Bert Stern

Bert Stern, an elite commercial photographer who helped redefine advertising and fashion art in the 1950s and ’60s but is perhaps best known for his painfully raw and poignant photos of Marilyn Monroe, taken for Vogue six weeks before her death. Mr. Stern’s half-century career had multiple peaks, including “Jazz on a Summer’s Day,” his 1959 documentary film about the 1958 Newport Jazz Festival, which was selected in 1999 for the National Film Registry in recognition of its historical significance.

His photographs of Monroe, taken over three days in June 1962 in the Hotel Bel-Air in Los Angeles, were collected in a mammoth 2000 book, “Marilyn Monroe: The Complete Last Sitting.” “It was a one-time-in-a-lifetime experience, to have Marilyn Monroe in a hotel room,” Mr. Stern said in the 2010 documentary “Bert Stern: Original Madman,” “even though it was turned into a studio, where I could do anything I wanted.” Ms. Laumeister directed the film. Many of the photos showed Monroe unclothed, or posing behind transparent scarves. “She was so beautiful at that time,” Mr. Stern told Newsday. “I didn’t say, ‘Pose nude.’ It was more one thing leading to another: You take clothes off and off and off and off and off. She thought for a while. I’d say something and the pose just led to itself.”

Early in his career Mr. Stern made his mark with a 1955 close-up of a martini in the Egyptian desert, pyramid shimmering in the background. The picture, which he shot on location with a crew of technicians and models for a Smirnoff vodka advertisement, was considered groundbreaking in its simplicity. Along with Irving Penn, Richard Avedon and Mark Shaw, Mr. Stern was part of a generation of photographers who made clear, clutter-free, arresting images the language of glossy magazine advertising, which until then had mainly used pictures to illustrate text. In the program notes for a 1988 Manhattan gallery exhibition, Robert Sobieszek, the curator of what is now the International Museum of Photography and Film at the George Eastman House, called Mr. Stern’s martini photograph “the most influential break with traditional advertising photography” of its time.
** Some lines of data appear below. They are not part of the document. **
-- ==== Sys2Proof/Tests/Slice0.lean ====
section
/-! SUPPORT. The model's own tests. The expected values come from the manual: its worked cases, its tables, or its
arithmetic done by hand; each test names its source. The `witness_` theorems show, for each obligation with hypotheses,
states and operands that meet them, clause by clause, at the ends of the ranges. Every theorem is about at most one
step. -/

namespace Sys2Proof.Tests

open Sys2Proof.Machine

set_option Elab.async false

/-! ## Small states -/

/-- The state of a next answer. -/
def nextOf : Host.Outcome State Fault Refusal → State
  | .next t => t
  | _ => State.reset

/-- The state after a command. -/
abbrev after (c : Instr) (s : State) : State := nextOf (exec c s)

/-- The payload of the reply in the slot: the status, and the data behind it. -/
def replyOf (s : State) : List Byte := (s.mlk.reply.map Frame.payload).getD []

/-- The part with an idle output. -/
def idle : State := State.reset.setMlk { State.reset.mlk with output := .idle }

/-- The part HALTED. -/
def halted : State := State.reset.setSlc { State.reset.slc with enable := false, shadow := false, part := .halted }

/-- The part with a reply in the slot, being sent. -/
def answering : State :=
  State.reset.setMlk { State.reset.mlk with reply := some ⟨0x83, 9, [0]⟩, output := .sendingReply ⟨0x83, 9, [0]⟩ }

/-- A LIVE lane under ready with a queue, its head being sent. -/
def live (queue : List LaneRecord) : Lane :=
  { state := .live, queue := queue, sending := !queue.isEmpty, owed := [], timeout := 20, stall := none, ready := true }

/-- A LIVE lane that waits, its ready line low. -/
def waits (queue : List LaneRecord) (owed : List Slot) (timeout : Nat) (stall : Timer) : Lane :=
  { state := .live, queue := queue, sending := false, owed := owed, timeout := timeout, stall := stall, ready := false }

/-- Every lane LIVE and empty, under ready. -/
def lanesUp (s : State) : State := { s with lanes := Vector.replicate 4 (live []) }

/-- A SOUNDING LIVE voice. -/
def sounding (i : LayerPos) (pitch : Pitch) (priority : Fin 4) (lanes : LaneSet) (holders : List Crosspoint)
    (seq : BitVec 32) : Voice :=
  { state := .sounding, origin := .live, layer := i, priority := priority, program := 0, pitch := pitch,
    lanes := lanes, owed := 0, holders := holders, startSeq := seq }

/-- An OWED voice. -/
def owedVoice (owed : LaneSet) (seq : BitVec 32) : Voice :=
  { Voice.blank with state := .owed, owed := owed, startSeq := seq }

/-- A layer of the treble for register 0 and every pitch. -/
def trebleLayer (program : Program) (lanes : LaneSet) (transpose : Int) (carry : Bool) : Layer :=
  { sect := .treble, rowMask := 0, regMask := 1, program := program, laneMask := lanes, transpose := transpose,
    keyLow := 0, keyHigh := 127, priority := 1, carry := carry }

/-- A layer of the bass for a set of rows and of registers. -/
def bassLayer (rows : BitVec 6) (regs : BitVec 16) (lanes : LaneSet) (transpose : Int) (low high : Pitch) : Layer :=
  { sect := .bass, rowMask := rows, regMask := regs, program := 0, laneMask := lanes, transpose := transpose,
    keyLow := low, keyHigh := high, priority := 1, carry := false }

/-- A role given to a crosspoint. -/
def setRole (x : Crosspoint) (r : Role) (s : State) : State := s.setBsc { s.bsc with roles := put s.bsc.roles x r }

/-- A crosspoint PRESSED, its counts as they are. -/
def setPressed (x : Crosspoint) (s : State) : State :=
  s.setBsc { s.bsc with buttons := put s.bsc.buttons x { pressed := true, count := 0 } }

/-- A crosspoint's debounced state and count. -/
def setButton (x : Crosspoint) (b : Button) (s : State) : State :=
  s.setBsc { s.bsc with buttons := put s.bsc.buttons x b }

/-- A layer in the Live Copy. -/
def setLiveLayer (i : LayerPos) (l : Layer) (s : State) : State :=
  s.setLive { s.sst.live with layers := put s.sst.live.layers i (some l) }

/-- The modes of the two sections. -/
def setModes (treble bass : Mode) (s : State) : State :=
  s.setSettings { s.sst.live.settings with trebleMode := treble, bassMode := bass }

/-- A VALID scene with one layer at position 0. -/
def validScene (l : Layer) : Scene := { Scene.blank with state := .valid, layers := put Scene.blank.layers 0 (some l) }

/-- The readings in which the crosspoints of a list read pressed. -/
def readings (xs : List Crosspoint) : Readings := xs.foldl (fun r x => r ||| (1#256 <<< x.val)) 0

/-- Crosspoint 20 is TREBLE 12, push 60, pull 62, held and voiced PUSH. -/
def key20 (s : State) : State :=
  let s := setPressed 20 (setRole 20 (.treble 12) s)
  let s := s.setBsc { s.bsc with held := s.bsc.held + 1 }
  (s.setNex { s.nex with trebleTable := put s.nex.trebleTable 12 ⟨60, 62⟩ }).setVtb
    { s.vtb with voicedAs := put s.vtb.voicedAs 20 (some .push) }

/-! ## Well-formedness: each check refuses an ill-formed command -/

theorem test_wf_refuses_no_bytes : Instr.wf (.receiveBadFrame []) = false := by decide

theorem test_wf_refuses_later_reset_byte :
    Instr.wf (.receiveBadFrame [goodByte 0, { goodByte 0 with overReset := true }]) = false
      ∧ Instr.wf (.gapTimeout [goodByte 0, { goodByte 0 with overReset := true }]) = false := by decide

theorem test_wf_refuses_known_kind : Instr.wf (.unknownKindRequest 0x01 0 []) = false := by decide

theorem test_wf_refuses_long_unknown : Instr.wf (.unknownKindRequest 0x07 0 (List.replicate 249 0)) = false := by
  decide +kernel

theorem test_wf_refuses_long_payload : Instr.wf (.getStatus 0 (List.replicate 249 0)) = false := by decide +kernel

theorem test_wf_accepts : Instr.wf (.frameDiscard 0x07 0 (List.replicate 248 0)) = true
    ∧ Instr.wf (.unknownKindRequest 0x07 0 []) = true ∧ Instr.wf (.receiveBadFrame [goodByte 0]) = true := by
  decide +kernel

/-! ## The button scanner (spec 01) -/

/-- Spec 01, "Debounce of one crosspoint": passes 1 to 6, with D = 3. -/
theorem test_debounce :
    debounce 3 true ⟨false, 0⟩ = ⟨false, 1⟩ ∧ debounce 3 true ⟨false, 1⟩ = ⟨false, 2⟩
      ∧ debounce 3 false ⟨false, 2⟩ = ⟨false, 0⟩ ∧ debounce 3 true ⟨false, 2⟩ = ⟨true, 0⟩ := by
  decide

/-- Spec 01, "A pass with several changes": held count 2 again, group 1 occupied twice with nothing pushed, treble
register 3, and BUTTON pending with its last change and a repeat count of 3. -/
theorem test_scan_several_changes :
    let s := setRole 34 (.treble 21) (setRole 130 (.bass 4 1) (setRole 200 (.override 1) (setRole 201 (.override 1)
      (setRole 240 (.trebleRegister 3) (setRole 33 (.treble 20) State.reset)))))
    let s := setButton 33 ⟨true, 2⟩ (setButton 34 ⟨false, 2⟩ (setPressed 130 (setButton 200 ⟨false, 2⟩
      (setPressed 201 (setButton 240 ⟨false, 2⟩ s)))))
    let s := s.setBsc { s.bsc with held := 2, groupOcc := put s.bsc.groupOcc 1 1, passTimer := some 4 }
    let t := after (.scanPass (readings [34, 200, 240, 130, 201])) s
    t.bsc.held = 2 ∧ t.bsc.groupOcc[(1 : Fin 4)] = 2 ∧ t.stack = [] ∧ t.sst.live.settings.trebleReg = 3
      ∧ t.ntu.slots[(11 : Fin 13)] = some ⟨.button 240 true, 3⟩ ∧ t.vtb.voicedAs[33] = none
      ∧ t.vtb.voicedAs[34] = some .push := by
  decide +kernel

/-- Spec 01, "Load Roles refused and accepted". -/
theorem test_loadRoles :
    let s := setPressed 40 (setRole 40 .hush State.reset)
    replyOf (after (.loadRoles 0 [17, 1, 5, 0, 40, 0, 0, 0]) s) = [0x04]
      ∧ replyOf (after (.loadRoles 0 [17, 1, 5, 0, 18, 2, 20, 0, 40, 0, 0, 0]) s) = [0x03]
      ∧ (let t := after (.loadRoles 0 [17, 1, 5, 0, 18, 2, 3, 2, 17, 1, 6, 0]) s;
          replyOf t = [0x00] ∧ t.bsc.roles[17] = .treble 6 ∧ t.bsc.roles[18] = .bass 3 2 ∧ t.bsc.roles[40] = .hush) := by
  decide +kernel

/-- R15: interval 0 and D 16 are refused; an accepted request cancels a press in flight. -/
theorem test_setScan :
    replyOf (after (.setScan 0 [0, 3]) State.reset) = [0x03] ∧ replyOf (after (.setScan 0 [4, 16]) State.reset) = [0x03]
      ∧ (let t := after (.setScan 0 [16, 15]) (setButton 9 ⟨false, 2⟩ State.reset);
          t.bsc.interval = 16 ∧ t.bsc.depth = 15 ∧ t.bsc.buttons[9] = ⟨false, 0⟩ ∧ t.bsc.passTimer = some 0) := by
  decide +kernel

/-- R15: at the pass timer's expiry a press at count 2 is confirmed under D = 3; with the Set Scan taken first the pass
does not happen. R1: it does not happen before the expiry either. -/
theorem test_scan_at_the_expiry :
    let s := setButton 9 ⟨false, 2⟩ (State.reset.setBsc { State.reset.bsc with passTimer := some 4 })
    (after (.scanPass (readings [9])) s).bsc.buttons[9] = ⟨true, 0⟩
      ∧ (after (.scanPass (readings [9])) (after (.setScan 0 [1, 1]) s)).bsc.buttons[9] = ⟨false, 0⟩
      ∧ (after (.scanPass (readings [9])) (s.setBsc { s.bsc with passTimer := some 3 })).bsc.buttons[9] = ⟨false, 2⟩ := by
  decide +kernel

/-- R16: held count, interval, D, more, n, and the PRESSED crosspoints from the first one on. -/
theorem test_readButtons :
    replyOf (after (.readButtons 0 [17]) (setPressed 200 (setPressed 17 (setPressed 16 State.reset))))
      = [0, 0, 0, 4, 3, 0, 2, 17, 200] := by
  decide +kernel

/-! ## The note expander (spec 02) -/

/-- The part of spec 02, "Expansion of a chord button under both directions". -/
def chordPart : State :=
  let s := setModes .unisonoric .bisonoric (setRole 147 (.bass 5 2) State.reset)
  let s := s.setNex { s.nex with bassTable := put s.nex.bassTable 5 ⟨47, 43⟩ }
  let s := setLiveLayer 1 (bassLayer 6 1 1 (-12) 40 60) (setLiveLayer 2 (bassLayer 4 1 1 0 60 72) s)
  let s := setLiveLayer 5 (bassLayer 1 1 1 0 0 127) (setLiveLayer 6 (trebleLayer 0 1 12 false) s)
  s.setTransposeTo 2

/-- Spec 02, "Expansion of a chord button under both directions". -/
theorem test_expansion_of_a_chord :
    chordPart.expand 147 .push = [(1, 49), (1, 53), (1, 56), (2, 61), (2, 65), (2, 68)]
      ∧ chordPart.expand 147 .pull = [(1, 45), (1, 49), (1, 52), (2, 61), (2, 64)] := by
  decide +kernel

/-- Spec 02, "Folding and merging": 134 and 146 both fold to 122. -/
theorem test_folding_and_merging :
    let s := setLiveLayer 7 (bassLayer 16 1 1 24 0 127) (setRole 60 (.bass 0 4) State.reset)
    let s := s.setNex { s.nex with
      bassTable := put s.nex.bassTable 0 ⟨98, 98⟩, forms := put s.nex.forms 6 [12, 24], rowForms := put s.nex.rowForms 4 6 }
    s.expand 60 .push = [(7, 122)] ∧ foldPitch 128 = 116 ∧ foldPitch (-1) = 11 ∧ foldPitch 127 = 127 := by
  decide +kernel

/-- R29: entries first to first + n − 1 are written, each a push and a pull pitch; a run past key 95 is refused. -/
theorem test_loadTreblePitches :
    (let t := after (.loadTreblePitches 0 [94, 60, 62, 61, 127]) State.reset;
      t.nex.trebleTable[94] = ⟨60, 62⟩ ∧ t.nex.trebleTable[95] = ⟨61, 127⟩ ∧ t.nex.trebleTable[93] = ⟨125, 125⟩)
      ∧ replyOf (after (.loadTreblePitches 0 [95, 60, 62, 61, 127]) State.reset) = [0x03]
      ∧ replyOf (after (.loadTreblePitches 0 [0, 60, 128]) State.reset) = [0x03] := by
  decide +kernel

/-- R30. -/
theorem test_loadBassRoots :
    (after (.loadBassRoots 0 [19, 47, 43]) State.reset).nex.bassTable[19] = ⟨47, 43⟩
      ∧ replyOf (after (.loadBassRoots 0 [20, 47, 43]) State.reset) = [0x03] := by
  decide +kernel

/-- R31: one form replaced whole; an interval above 36 is refused. -/
theorem test_loadChordForm :
    (after (.loadChordForm 0 [6, 12, 24]) State.reset).nex.forms[6] = [12, 24]
      ∧ replyOf (after (.loadChordForm 0 [6, 37]) State.reset) = [0x03]
      ∧ replyOf (after (.loadChordForm 0 [6]) State.reset) = [0x02] := by
  decide +kernel

/-- R32. -/
theorem test_setRowForms :
    (after (.setRowForms 0 [7, 6, 5, 4, 3, 2]) State.reset).nex.rowForms = ⟨#[7, 6, 5, 4, 3, 2], rfl⟩
      ∧ replyOf (after (.setRowForms 0 [7, 6, 5, 4, 3, 8]) State.reset) = [0x03] := by
  decide +kernel

/-- R35: +3 is written; +25 (0x19) and −25 (0xE7) are refused. -/
theorem test_setTranspose :
    (after (.setTranspose 0 [0x03]) State.reset).sst.live.settings.transpose = 3
      ∧ (after (.setTranspose 0 [0xE8]) State.reset).sst.live.settings.transpose = -24
      ∧ replyOf (after (.setTranspose 0 [0x19]) State.reset) = [0x03]
      ∧ replyOf (after (.setTranspose 0 [0xE7]) State.reset) = [0x03] := by
  decide +kernel

/-- R34: under PULL, a change of the treble to BISONORIC takes the held key 20 from 60 to 62 in the freed slot. -/
theorem test_setSectionModes :
    let s := setLiveLayer 0 (trebleLayer 0 1 0 false) (key20 (lanesUp State.reset))
    let s := (s.setVoice 0 (sounding 0 60 1 1 [20] 0)).setBfe { s.bfe with bd := .pull }
    let t := after (.setSectionModes 0 [1, 0]) s
    t.sst.live.settings.trebleMode = .bisonoric ∧ t.vtb.voices[(0 : Slot)].pitch = 62
      ∧ t.vtb.voices[(0 : Slot)].holders = [20] ∧ t.lanes[(0 : LaneNo)].queue = [.stop 0, .start 0 0 62 2] := by
  decide +kernel

/-! ## The scene store (spec 03) -/

/-- Scene 4 PARTIAL, with nothing loaded, or as given. -/
def loadingScene (c : Scene) : State := State.reset.setScene 4 { c with state := .loading }

/-- The Load Layer payload of spec 03, "Scene loading", steps 4 and 5, with a row mask. -/
def layerPayload (rows : Byte) : List Byte := [4, 2, 0, rows, 0, 1, 0, 9, 1, 0xF4, 0, 127, 2, 1]

/-- Spec 03, "Scene loading, refused and accepted", steps 1, 4 and 5: the range check comes before the state check,
and an accepted layer is written field by field (R38, R40; 0xF4 is −12). -/
theorem test_loadLayer :
    replyOf (after (.loadLayer 0 (layerPayload 0)) State.reset) = [0x04]
      ∧ replyOf (after (.loadLayer 0 (layerPayload 3)) State.reset) = [0x03]
      ∧ (after (.loadLayer 0 (layerPayload 0)) (loadingScene .blank)).sst.library[4].layers[2]
        = some ⟨.treble, 0, 1, 9, 1, -12, 0, 127, 2, true⟩ := by
  decide +kernel

/-- Spec 03, "Scene loading", step 6. -/
theorem test_setSceneDefaults :
    let p : List Byte := [4, 1, 0, 0xFE, 1, 1, 0, 1, 2, 3, 4, 5, 6, 7]
    (after (.setSceneDefaults 0 p) (loadingScene .blank)).sst.library[4].defaults = ⟨1, 0, -2, .bisonoric, .bisonoric⟩
      ∧ replyOf (after (.setSceneDefaults 0 p) State.reset) = [0x04]
      ∧ replyOf (after (.setSceneDefaults 0 (p.set 3 0xE7)) State.reset) = [0x03] := by
  decide +kernel

/-- Spec 03, "Scene loading", steps 3 and 7. -/
theorem test_finishScene :
    replyOf (after (.finishScene 0 [4]) (loadingScene .blank)) = [0x04]
      ∧ (after (.finishScene 0 [4]) (loadingScene (validScene (trebleLayer 0 1 0 false)))).sst.library[4].state
        = .valid := by
  decide +kernel

/-- Spec 03, "Scene loading", step 2, and R43. -/
theorem test_beginScene_and_eraseScene :
    let s := State.reset.setScene 4 (validScene (trebleLayer 0 1 0 false))
    (after (.beginScene 0 [4]) s).sst.library[4] = { Scene.blank with state := .loading }
      ∧ (after (.eraseScene 0 [4]) s).sst.library[4] = .blank
      ∧ replyOf (after (.beginScene 0 [16]) s) = [0x03] ∧ replyOf (after (.eraseScene 0 [16]) s) = [0x03] := by
  decide +kernel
In a statement considered provocative in its day, Mr. Stern told a panel of commercial artists in 1959, “I like to put my feelings into my photographs.” That same year he received an assignment that took some effort to connect with his feelings: the makers of Spam asked him to “romanticize shish kebab made from Spam,” he told The New York Times. Mr. Stern took a crew of helpers and models to the Gulf of Mexico to shoot that one — a dreamy shot of that meat product. The client was pleased.

Bert Stern was born in Brooklyn on Oct. 3, 1929. In a 1968 interview with Newsday, he said his father was a children’s portrait photographer. After dropping out of high school in his senior year, he served in the Army, working as a photographer on a base in Japan. That experience helped him land a job in the mailroom at Look magazine, where he became a protégé of Hershel Bramson, the art director, who would later give him his first job as a commercial photographer. The Smirnoff campaign was his first assignment.
Soon he was sought after by magazines, advertisers, Hollywood studios and fashion designers, and his range of subjects grew to include celebrities, movie stars and commercial products — Audrey Hepburn, Gary Cooper, Truman Capote, Twiggy, Elizabeth Taylor, Noxema skin cream, One a Day vitamins, Wish-Bone salad dressing and, of course, Marilyn Monroe.

Mr. Stern’s work is in many museum collections, including those of the Museum of Modern Art and the Fashion Institute of Technology in New York, and the International Museum of Photography and Film in Rochester, N.Y. In various interviews Mr. Stern said taking pictures had always been his way of seeing people, and even of relating to them in ways he could not otherwise. It was why his favorite subject was always professional models. “Models more than actresses,” he said. “What makes a great model is her need, her desire; and it’s exciting to photograph desire.”